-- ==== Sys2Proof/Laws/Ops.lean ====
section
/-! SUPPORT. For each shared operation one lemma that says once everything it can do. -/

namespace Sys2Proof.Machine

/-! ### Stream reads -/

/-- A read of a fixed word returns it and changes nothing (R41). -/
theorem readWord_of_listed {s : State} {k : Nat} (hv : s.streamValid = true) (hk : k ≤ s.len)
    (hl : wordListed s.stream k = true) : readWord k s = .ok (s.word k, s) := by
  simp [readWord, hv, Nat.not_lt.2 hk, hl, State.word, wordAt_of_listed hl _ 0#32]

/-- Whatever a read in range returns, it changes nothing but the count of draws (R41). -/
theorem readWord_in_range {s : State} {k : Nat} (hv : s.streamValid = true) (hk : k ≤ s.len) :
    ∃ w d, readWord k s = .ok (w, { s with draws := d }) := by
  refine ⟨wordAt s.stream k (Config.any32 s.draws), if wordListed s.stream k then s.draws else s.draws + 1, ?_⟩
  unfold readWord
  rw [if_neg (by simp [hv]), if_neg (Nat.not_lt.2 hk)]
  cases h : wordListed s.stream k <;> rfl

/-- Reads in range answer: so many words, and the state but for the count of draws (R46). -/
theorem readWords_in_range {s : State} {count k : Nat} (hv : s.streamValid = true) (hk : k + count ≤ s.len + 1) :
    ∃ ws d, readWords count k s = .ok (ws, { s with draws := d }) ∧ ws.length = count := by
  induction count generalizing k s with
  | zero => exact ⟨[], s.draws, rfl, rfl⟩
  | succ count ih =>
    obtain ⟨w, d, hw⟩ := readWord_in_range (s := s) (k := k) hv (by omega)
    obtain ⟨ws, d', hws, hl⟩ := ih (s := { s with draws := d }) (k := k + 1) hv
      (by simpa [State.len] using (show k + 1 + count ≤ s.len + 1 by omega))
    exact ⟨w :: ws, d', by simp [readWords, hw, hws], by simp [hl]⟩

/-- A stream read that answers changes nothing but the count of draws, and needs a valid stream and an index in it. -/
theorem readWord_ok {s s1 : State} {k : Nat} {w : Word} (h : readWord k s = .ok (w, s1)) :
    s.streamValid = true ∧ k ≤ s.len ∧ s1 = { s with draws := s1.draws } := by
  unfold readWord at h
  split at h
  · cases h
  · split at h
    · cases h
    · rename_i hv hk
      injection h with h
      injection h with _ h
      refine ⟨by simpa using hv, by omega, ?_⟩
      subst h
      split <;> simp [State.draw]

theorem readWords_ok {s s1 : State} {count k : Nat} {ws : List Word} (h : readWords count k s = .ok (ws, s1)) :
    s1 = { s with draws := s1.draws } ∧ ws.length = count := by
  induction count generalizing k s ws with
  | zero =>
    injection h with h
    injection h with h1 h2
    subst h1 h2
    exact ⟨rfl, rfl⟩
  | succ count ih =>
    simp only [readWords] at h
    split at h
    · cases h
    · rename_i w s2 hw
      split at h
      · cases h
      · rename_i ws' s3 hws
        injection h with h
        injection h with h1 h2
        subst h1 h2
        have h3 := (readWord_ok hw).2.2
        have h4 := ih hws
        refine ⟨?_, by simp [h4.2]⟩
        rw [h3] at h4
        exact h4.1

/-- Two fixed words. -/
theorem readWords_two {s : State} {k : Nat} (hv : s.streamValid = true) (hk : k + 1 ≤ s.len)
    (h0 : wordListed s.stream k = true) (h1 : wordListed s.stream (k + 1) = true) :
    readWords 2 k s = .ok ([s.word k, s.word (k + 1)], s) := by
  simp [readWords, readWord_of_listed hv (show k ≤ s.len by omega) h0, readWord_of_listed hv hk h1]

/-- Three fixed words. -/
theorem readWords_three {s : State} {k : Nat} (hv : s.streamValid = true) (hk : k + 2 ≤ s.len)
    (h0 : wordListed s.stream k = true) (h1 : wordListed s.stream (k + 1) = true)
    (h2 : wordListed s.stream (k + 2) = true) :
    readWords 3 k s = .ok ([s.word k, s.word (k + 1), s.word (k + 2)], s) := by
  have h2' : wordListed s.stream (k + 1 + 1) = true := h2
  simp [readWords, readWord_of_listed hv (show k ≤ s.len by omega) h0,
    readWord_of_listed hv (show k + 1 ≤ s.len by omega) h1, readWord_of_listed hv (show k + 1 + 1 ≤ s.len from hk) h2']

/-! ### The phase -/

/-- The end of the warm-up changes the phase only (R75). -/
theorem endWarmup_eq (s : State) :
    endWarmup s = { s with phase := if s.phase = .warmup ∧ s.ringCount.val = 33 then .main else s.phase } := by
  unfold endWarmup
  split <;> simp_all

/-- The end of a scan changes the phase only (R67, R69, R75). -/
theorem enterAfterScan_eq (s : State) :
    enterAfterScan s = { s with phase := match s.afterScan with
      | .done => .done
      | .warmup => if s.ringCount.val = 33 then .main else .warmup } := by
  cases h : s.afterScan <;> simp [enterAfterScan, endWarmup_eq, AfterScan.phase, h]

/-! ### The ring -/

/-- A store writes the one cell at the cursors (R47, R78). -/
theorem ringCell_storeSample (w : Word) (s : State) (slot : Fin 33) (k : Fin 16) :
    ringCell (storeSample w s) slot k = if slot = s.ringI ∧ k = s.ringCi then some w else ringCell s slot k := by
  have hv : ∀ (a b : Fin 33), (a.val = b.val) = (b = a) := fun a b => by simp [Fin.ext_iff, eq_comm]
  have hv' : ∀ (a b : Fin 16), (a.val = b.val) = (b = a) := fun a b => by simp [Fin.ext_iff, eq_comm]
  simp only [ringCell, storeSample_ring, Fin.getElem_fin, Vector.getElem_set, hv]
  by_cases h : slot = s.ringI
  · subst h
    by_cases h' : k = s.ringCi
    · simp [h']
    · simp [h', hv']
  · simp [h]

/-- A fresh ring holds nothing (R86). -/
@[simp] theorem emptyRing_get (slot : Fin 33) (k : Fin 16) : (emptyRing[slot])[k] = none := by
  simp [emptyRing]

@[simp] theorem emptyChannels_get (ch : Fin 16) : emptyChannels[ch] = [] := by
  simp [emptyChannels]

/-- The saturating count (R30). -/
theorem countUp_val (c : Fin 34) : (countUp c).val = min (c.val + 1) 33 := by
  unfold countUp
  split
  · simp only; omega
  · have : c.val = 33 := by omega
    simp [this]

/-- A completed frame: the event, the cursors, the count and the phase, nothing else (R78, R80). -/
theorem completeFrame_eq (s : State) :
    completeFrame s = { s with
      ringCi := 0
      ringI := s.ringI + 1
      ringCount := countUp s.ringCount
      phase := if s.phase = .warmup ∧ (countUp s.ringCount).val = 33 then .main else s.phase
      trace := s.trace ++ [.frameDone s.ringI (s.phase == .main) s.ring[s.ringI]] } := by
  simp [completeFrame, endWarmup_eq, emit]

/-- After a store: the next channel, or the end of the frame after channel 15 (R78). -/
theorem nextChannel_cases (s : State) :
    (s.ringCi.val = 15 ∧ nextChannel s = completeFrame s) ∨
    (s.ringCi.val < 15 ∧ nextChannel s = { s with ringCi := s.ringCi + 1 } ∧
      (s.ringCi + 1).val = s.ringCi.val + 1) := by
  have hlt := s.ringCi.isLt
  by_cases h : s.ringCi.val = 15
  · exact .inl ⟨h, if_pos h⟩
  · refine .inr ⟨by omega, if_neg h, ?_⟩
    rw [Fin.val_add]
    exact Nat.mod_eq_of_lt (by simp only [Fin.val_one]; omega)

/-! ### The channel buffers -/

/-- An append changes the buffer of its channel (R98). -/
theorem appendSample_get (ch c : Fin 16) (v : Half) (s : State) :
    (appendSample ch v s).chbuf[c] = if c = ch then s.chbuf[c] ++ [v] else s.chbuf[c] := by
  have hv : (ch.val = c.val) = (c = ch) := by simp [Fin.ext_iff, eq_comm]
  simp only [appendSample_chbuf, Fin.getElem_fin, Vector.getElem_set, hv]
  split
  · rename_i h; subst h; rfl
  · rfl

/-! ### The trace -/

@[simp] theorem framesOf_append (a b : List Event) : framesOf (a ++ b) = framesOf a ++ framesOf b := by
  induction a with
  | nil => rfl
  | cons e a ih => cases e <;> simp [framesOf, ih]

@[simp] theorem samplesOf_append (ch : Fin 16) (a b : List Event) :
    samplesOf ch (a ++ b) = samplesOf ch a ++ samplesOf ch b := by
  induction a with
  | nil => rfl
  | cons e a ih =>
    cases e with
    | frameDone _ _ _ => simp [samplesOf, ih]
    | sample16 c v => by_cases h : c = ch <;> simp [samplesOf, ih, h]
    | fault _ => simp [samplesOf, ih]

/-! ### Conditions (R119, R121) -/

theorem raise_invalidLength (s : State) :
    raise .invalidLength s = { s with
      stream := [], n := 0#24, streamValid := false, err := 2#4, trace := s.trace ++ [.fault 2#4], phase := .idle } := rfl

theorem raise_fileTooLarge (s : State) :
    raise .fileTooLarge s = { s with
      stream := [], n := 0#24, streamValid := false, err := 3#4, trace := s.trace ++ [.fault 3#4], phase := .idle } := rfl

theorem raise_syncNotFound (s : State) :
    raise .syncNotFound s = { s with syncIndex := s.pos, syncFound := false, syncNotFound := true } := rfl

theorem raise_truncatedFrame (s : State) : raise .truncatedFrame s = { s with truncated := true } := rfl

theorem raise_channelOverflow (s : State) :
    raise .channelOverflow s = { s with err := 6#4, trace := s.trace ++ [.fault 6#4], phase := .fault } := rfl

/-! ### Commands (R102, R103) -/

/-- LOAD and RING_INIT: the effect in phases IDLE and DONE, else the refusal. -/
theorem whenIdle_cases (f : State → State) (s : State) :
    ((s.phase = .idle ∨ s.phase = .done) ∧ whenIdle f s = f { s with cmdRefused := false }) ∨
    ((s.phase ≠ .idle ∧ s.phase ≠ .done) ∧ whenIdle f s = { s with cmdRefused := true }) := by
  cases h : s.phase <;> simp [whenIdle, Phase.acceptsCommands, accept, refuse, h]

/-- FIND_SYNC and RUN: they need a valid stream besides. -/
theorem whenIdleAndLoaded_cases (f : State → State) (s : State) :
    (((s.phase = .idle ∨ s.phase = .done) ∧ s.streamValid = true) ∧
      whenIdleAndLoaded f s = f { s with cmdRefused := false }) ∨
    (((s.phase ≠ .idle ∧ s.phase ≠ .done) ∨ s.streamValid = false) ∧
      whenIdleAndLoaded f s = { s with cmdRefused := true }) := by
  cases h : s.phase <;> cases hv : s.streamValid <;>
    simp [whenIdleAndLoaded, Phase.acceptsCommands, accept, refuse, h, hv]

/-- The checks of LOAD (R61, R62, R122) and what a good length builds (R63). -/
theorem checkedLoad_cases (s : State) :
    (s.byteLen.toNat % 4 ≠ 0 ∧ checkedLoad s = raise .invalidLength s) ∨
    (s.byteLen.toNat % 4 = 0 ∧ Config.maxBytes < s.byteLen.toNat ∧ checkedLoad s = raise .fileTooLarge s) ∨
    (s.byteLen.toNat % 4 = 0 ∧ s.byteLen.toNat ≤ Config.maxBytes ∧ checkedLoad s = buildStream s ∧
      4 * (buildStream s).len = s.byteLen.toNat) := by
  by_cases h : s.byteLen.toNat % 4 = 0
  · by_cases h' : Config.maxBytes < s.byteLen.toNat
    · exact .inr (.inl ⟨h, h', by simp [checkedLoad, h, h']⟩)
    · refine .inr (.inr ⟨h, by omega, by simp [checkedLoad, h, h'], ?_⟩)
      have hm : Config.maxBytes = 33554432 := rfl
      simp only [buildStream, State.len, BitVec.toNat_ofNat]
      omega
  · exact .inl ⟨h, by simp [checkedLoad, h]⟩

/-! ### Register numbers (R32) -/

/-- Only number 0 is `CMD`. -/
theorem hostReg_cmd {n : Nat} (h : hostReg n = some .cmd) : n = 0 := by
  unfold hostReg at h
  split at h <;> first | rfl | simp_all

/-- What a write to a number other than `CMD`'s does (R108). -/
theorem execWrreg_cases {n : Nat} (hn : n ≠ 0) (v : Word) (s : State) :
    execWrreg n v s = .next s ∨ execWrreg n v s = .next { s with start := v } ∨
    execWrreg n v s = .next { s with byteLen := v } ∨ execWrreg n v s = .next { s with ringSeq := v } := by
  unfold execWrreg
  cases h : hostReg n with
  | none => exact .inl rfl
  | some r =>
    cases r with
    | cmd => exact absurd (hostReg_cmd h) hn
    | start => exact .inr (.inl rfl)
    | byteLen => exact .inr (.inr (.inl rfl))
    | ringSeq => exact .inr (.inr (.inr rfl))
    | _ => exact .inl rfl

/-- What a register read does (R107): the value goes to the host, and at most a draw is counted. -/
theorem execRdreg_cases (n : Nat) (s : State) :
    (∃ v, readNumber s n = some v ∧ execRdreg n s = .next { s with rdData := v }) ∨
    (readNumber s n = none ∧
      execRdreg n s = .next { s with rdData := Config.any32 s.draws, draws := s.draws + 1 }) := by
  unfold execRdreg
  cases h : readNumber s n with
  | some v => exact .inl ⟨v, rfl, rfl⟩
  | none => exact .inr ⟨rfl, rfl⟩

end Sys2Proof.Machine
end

════════════════

## Task item
Leave out every line after the one with "draws (R41). -/". Reproduce the material above exactly from its first line through that line.

## Solution
-- ==== Sys2Proof/Laws/Ops.lean ====
section
/-! SUPPORT. For each shared operation one lemma that says once everything it can do. -/

namespace Sys2Proof.Machine

/-! ### Stream reads -/

/-- A read of a fixed word returns it and changes nothing (R41). -/
theorem readWord_of_listed {s : State} {k : Nat} (hv : s.streamValid = true) (hk : k ≤ s.len)
    (hl : wordListed s.stream k = true) : readWord k s = .ok (s.word k, s) := by
  simp [readWord, hv, Nat.not_lt.2 hk, hl, State.word, wordAt_of_listed hl _ 0#32]

/-- Whatever a read in range returns, it changes nothing but the count of draws (R41). -/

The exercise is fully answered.